Premier

В ближайшее время премьеры не запланированы!

«Котлован» (реж. А. Фёдоров, театр «Старый дом», Новосибирск)

21 december 2023
Нина Цукерман,блог

С Платоновым у меня очень сложные отношения: безусловно, он - один из самых больших писателей русской литературы 20 в., но каждый раз, когда берусь за него, у меня ощущение, что я до него ещё не доросла. Во всяком случае, это очень сложное чтение, когда надо вчитываться в каждое слово, чтобы поймать его уникальный и очень своеобразный язык. С режиссурой Федорова у меня отношения ещё более сложные: признаю, что у него есть своё лицо (что очень ценно, конечно), но не мой это театр - я часто уплываю в его потоке сознания, в его мороке, а его спектакли кажутся слишком ровными, с движением из ниоткуда в никуда.

 

Но, надо сказать, что, Платонов ему очень идёт. Во всяком случае, он поймал ту интонацию, с которой этот текст можно прочитать на сцене, с минимальными потерями, чтобы языковые странности были слышны. Фёдоров работает на контрастах. Актеры (здесь - больше ансамблевая работа, чем яркие индивидуальные роли, хотя я так ждала уже любимых Григорьева и Мамлина) внешне максимально противоположны платоновским героям: рабочие тут выглядят как элегантные франты - слегка набеленные лица, белые (иногда красные) пышные бутоньерки. От инвентаря рабочих - одни лопаты, которыми они отбивают ритм по сцене, заваленной чёрным песком. Правда, эта песочница больше напоминает могилу (не зря мелькает периодически череп, а головы лошадей, абсурдно торчащие из стены, в конце тоже превращаются в большие черепа), да и герои с их набеленными лицами кажутся уже мертвецами, на автомате что-то продолжающими делать. Отсюда и странная интонация, так хорошо подходящая Платонову, - замедленная, со странными паузами, напоминающая то какой-то говор, то мультяшных героев.

 

Из мультипликации в спектакле ещё - девочка. Очень страшный эпизод Платоновной повести, когда девочка обнимает труп матери, здесь, скорее, выглядит сентиментально. Девочка - единственный персонаж, которого в реальности нет на сцене, ее проекция отображается на стене.
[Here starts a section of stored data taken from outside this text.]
-- ==== Sys2Proof/Machine/Flags.lean ====
section
/-! DEFINITION. Every flag computation of FEU448: the words STATUS and CTRL read as, what a host
write of each does to its bits (spec/10_state.md rules R29, R31), the setting of an error
(spec/60_exceptions.md rule R260), the life cycle's bits (spec/20_memory.md rule R74), the range flag
(spec/43_codec.md rule R232) and the interrupt line (rule R273). There are no arithmetic flags (rule
R36). -/

namespace Sys2Proof.Machine

/-- The number of an error code (rule R261). -/
def errBits : ErrCode → BitVec 4
  | .none => 0#4
  | .illegalOpcode => 1#4
  | .reservedField => 2#4
  | .illegalOperand => 3#4
  | .busyWrite => 4#4

/-- The word STATUS reads as: reserved bits 3 and 31:9 are 0 (rules R29, R67). -/
def statusWord (st : Status) : Word :=
  0#23 ++ BitVec.ofBool st.noncanon ++ errBits st.errcode ++ 0#1 ++ BitVec.ofBool st.err
    ++ BitVec.ofBool st.done ++ BitVec.ofBool st.busy

/-- A host write of STATUS: bit 1 clears DONE, bit 2 clears ERR and ERRCODE, nothing else changes
(rule R29). -/
def statusW1C (v : Word) (st : Status) : Status :=
  { st with
    done := st.done && !v[1]
    err := st.err && !v[2]
    errcode := if v[2] then .none else st.errcode }

/-- An error: ERR is set, and ERRCODE takes the code unless an earlier error holds it (rules R260,
R268). -/
def statusError (code : ErrCode) (st : Status) : Status :=
  { st with err := true, errcode := if st.err then st.errcode else code }

/-- A word is sampled: DONE is cleared (rule R74). -/
def statusSampled (st : Status) : Status := { st with done := false }

/-- A command is accepted: BUSY is set (rule R74). -/
def statusAccepted (st : Status) : Status := { st with busy := true }

/-- A command completes: BUSY is cleared and DONE is set (rules R74, R120). -/
def statusCompleted (st : Status) : Status := { st with busy := false, done := true }

/-- The result of FE.FROMBYTES' range check is kept (rule R30). -/
def statusNoncanon (b : Bool) (st : Status) : Status := { st with noncanon := b }

/-- The word CTRL reads as: bits 30:2 are reserved and SRST reads 0 (rule R31). -/
def ctrlWord (c : Ctrl) : Word := 0#30 ++ BitVec.ofBool c.ieErr ++ BitVec.ofBool c.ieDone

/-- The enables a host write without SRST leaves in CTRL (rule R31). -/
def ctrlWritten (v : Word) : Ctrl := ⟨v[0], v[1]⟩

/-- The integer comparison `N ≥ P` (rule R232). -/
def noncanonFlag (n : Nat) : Bool := decide (Config.P ≤ n)

/-- The interrupt line, a function of the current state and no storage (rule R273). -/
def irq (s : State) : Bool := (s.status.done && s.ctrl.ieDone) || (s.status.err && s.ctrl.ieErr)

end Sys2Proof.Machine
end

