-- ==== Sys2Proof/Machine/Codec.lean ====
section
/-! DEFINITION. The source's component 4 (spec/43_codec.md): `unpack_fn`, `noncanon_fn`, `pack_fn`,
and the commands FE.FROMBYTES and FE.TOBYTES. -/

namespace Sys2Proof.Machine

/-- `unpack_fn`: limb `k` is bits `28k + 27 … 28k` of `N(B)`; nothing is reduced (rule R231). -/
def unpackFn (b : Bytes) : FE := fe (bytesVal b)

/-- `noncanon_fn` (rule R232). -/
def noncanonFn (b : Bytes) : Bool := noncanonFlag (bytesVal b)

/-- `pack_fn`: the bytes of the canonical representative (rule R233). -/
def packFn (x : FE) : Bytes := bytesOf (val (canonFn x))

/-- FE.FROMBYTES: all of IOBUF is read before the register and NONCANON are written (rule R234). -/
def execFrombytes (rd : Reg) (s : State) : Host.Outcome State Fault Refusal :=
  let b := readBytes s.iobuf
  finish ((s.writeFr rd (unpackFn b)).mapStatus (statusNoncanon (noncanonFn b)))

/-- FE.TOBYTES: IOBUF takes the canonical encoding; the register is left as it is (rule R235). -/
def execTobytes (rs1 : Reg) (s : State) : Host.Outcome State Fault Refusal :=
  finish (s.setIobuf (writeBytes s.iobuf (packFn (s.readFr rs1))))

end Sys2Proof.Machine
end

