-- ==== Sys2Proof/Safety.lean ====
section
/-! DEFINITION. What claims speak of: the limb bound WR (spec/10_state.md rules R22, R23), canonical
form (spec/00_scope.md rule R14), the invariant of the machine, the clean-entry state and the end of
a run (spec/70_reset_and_hazards.md rules R305, R306), runs without an error, and the states no host
can tell apart (spec/00_scope.md rule R13). -/

namespace Sys2Proof.Machine

/-- WR: limbs 0 to 14 at most `0x0FFFFFFF`, limb 15 at most `0x1000001F` (rule R22). -/
abbrev WR (x : FE) : Prop :=
  (∀ k : Fin 16, k ≠ 15 → (x.lane k).toNat ≤ 0x0FFFFFFF) ∧ (x.lane 15).toNat ≤ 0x1000001F

/-- Every limb at most `0x0FFFFFFF`. -/
abbrev Tight (x : FE) : Prop := ∀ k : Fin 16, (x.lane k).toNat ≤ 0x0FFFFFFF

/-- Canonical form: the unique representative in `[0, P)` (rule R14). -/
abbrev Canonical (x : FE) : Prop := Tight x ∧ val x < Config.P

/-- The field element `x` denotes, `val(x) mod P` (rule R11). -/
def residue (x : FE) : Nat := val x % Config.P

/-- No command error has been raised so far, whatever the host has cleared since
(spec/93_implementation_defined.md). -/
def State.ErrorFree (s : State) : Prop := s.errorLog = []

/-- What holds of FEU448 in every state of a run. -/
structure State.Inv (s : State) : Prop where
  /-- every FR register is WR (rule R23) -/
  frWR : ∀ r : Reg, WR (s.readFr r)
  /-- IOBUF is in canonical form -/
  iobufWf : s.iobuf.wf = true
  /-- PEND is non-empty exactly when BUSY = 1 (rule R34) -/
  busyPend : s.status.busy = s.pend.isSome
  /-- the command in flight passed the check, CMD holds it, and DONE is 0 (rules R28, R29, R74) -/
  pendChecked : ∀ v : Word, s.pend = some v → check v = .none ∧ s.cmd = v ∧ s.status.done = false
  /-- ERRCODE is 0 exactly when ERR = 0 (rules R29, R261) -/
  errCode : s.status.err = false ↔ s.status.errcode = .none
  /-- with no command error raised so far, ERR is 0 (rules R29, R260) -/
  logged : s.ErrorFree → s.status.err = false
  /-- while `rst_n` is low every piece of the unit's state is at its reset value (rule R301) -/
  heldInReset : s.rstN = false → applyReset s = s

/-- The clean-entry state, IOBUF aside (rule R305). -/
structure State.CleanEntry (s : State) : Prop where
  idle : s.status.busy = false ∧ s.pend = none
  noError : s.status.err = false ∧ s.status.errcode = .none
  flagsClear : s.status.done = false ∧ s.status.noncanon = false
  ctrlClear : s.ctrl = ⟨false, false⟩
  frWR : ∀ r : Reg, WR (s.readFr r)

/-- Whether a move is one of the host's accesses. -/
def Move.isHost : Move → Bool
  | .host _ => true
  | .complete => false
  | .rstLow => false
  | .rstHigh => false

/-- A run is over: the host has made its last access and nothing is in flight (rule R306). -/
def State.RunOver (s : State) : Prop := (∀ m ∈ s.agenda, m.isHost = false) ∧ s.pend = none

/-- A move that neither gets a bus error nor resets the unit. -/
def Move.orderly : Move → Bool
  | .complete => true
  | .rstLow => false
  | .rstHigh => true
  | .host a =>
    match accessReg a with
    | none => false
    | some .ctrl => (match a.kind with | .read => true | .write v => !v[31])
    | some .cmd => true
    | some .status => true
    | some .id => true
    | some (.iobuf _) => true

/-- Two states that differ at most in the limbs of registers denoting the same field elements: no
host access can tell them apart (rule R13). -/
structure SameToHost (s t : State) : Prop where
  frResidue : ∀ r : Reg, residue (s.readFr r) = residue (t.readFr r)
  rest : { s with fr := t.fr } = t

/-- What every completion does to the life cycle, and what no completion touches: CMD, ERR, ERRCODE,
CTRL, the reset pin, and the model's own fields (rules R36, R74, R120, R272). -/
structure Completes (s t : State) : Prop where
  pend : t.pend = none
  busy : t.status.busy = false
  done : t.status.done = true
  err : t.status.err = s.status.err
  errcode : t.status.errcode = s.status.errcode
  cmd : t.cmd = s.cmd
  ctrl : t.ctrl = s.ctrl
  rstN : t.rstN = s.rstN
  response : t.response = s.response
  agenda : t.agenda = s.agenda
  draws : t.draws = s.draws
  errorLog : t.errorLog = s.errorLog

/-- A completion that writes no register but `rd`, no byte of IOBUF and not NONCANON (rules R21,
R36). -/
structure WritesOnly (rd : Reg) (s t : State) : Prop extends Completes s t where
  otherRegs : ∀ r : Reg, r ≠ rd → t.readFr r = s.readFr r
  noncanon : t.status.noncanon = s.status.noncanon
  bytes : ∀ a : Nat, t.iobuf.read a = s.iobuf.read a

/-- The unit's own state is the same in both: FR, IOBUF, CMD, STATUS, CTRL and PEND. -/
structure SameUnit (s t : State) : Prop where
  regs : ∀ r : Reg, t.readFr r = s.readFr r
  bytes : ∀ a : Nat, t.iobuf.read a = s.iobuf.read a
  cmd : t.cmd = s.cmd
  status : t.status = s.status
  ctrl : t.ctrl = s.ctrl
  pend : t.pend = s.pend

/-- Every piece of the unit's state is at its reset value (rule R301). -/
structure AllReset (t : State) : Prop where
  regs : ∀ (r : Reg) (k : Fin 16), (t.readFr r).lane k = 0#32
  bytes : ∀ a : Nat, t.iobuf.read a = 0x00#8
  cmd : t.cmd = 0x00000000#32
  status : statusWord t.status = 0x00000000#32
  ctrl : ctrlWord t.ctrl = 0x00000000#32
  pend : t.pend = none

end Sys2Proof.Machine
end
Но парадоксально ее появление - первая живая интонация, которая появляется в спектакле: посреди странных механизированных то ли кукол, то ли людей ее последний разговор с мамой («Мама, ты жива? Или тебя уже нет?») выглядит контрастно живым. Отсюда и ужас, когда этот ребенок только и может произнести зазубренные слова про героя Ленина и про то, что кулаков надо бить.

 

«Не расти, девочка, - затоскуешь» - точная фраза, потому что этот мир больше похож на морок, в котором как из вакуума высасывают все живое: «Мы ничего теперь не чувствуем - в нас один прах остался».

 

И только планеты, зажигающиеся над сценой поочерёдно, и звездное небо, натянутое над зрительным залом в самом конце, - как жалкая надежда, что где-то в другом мире жизнь устроена несколько лучше.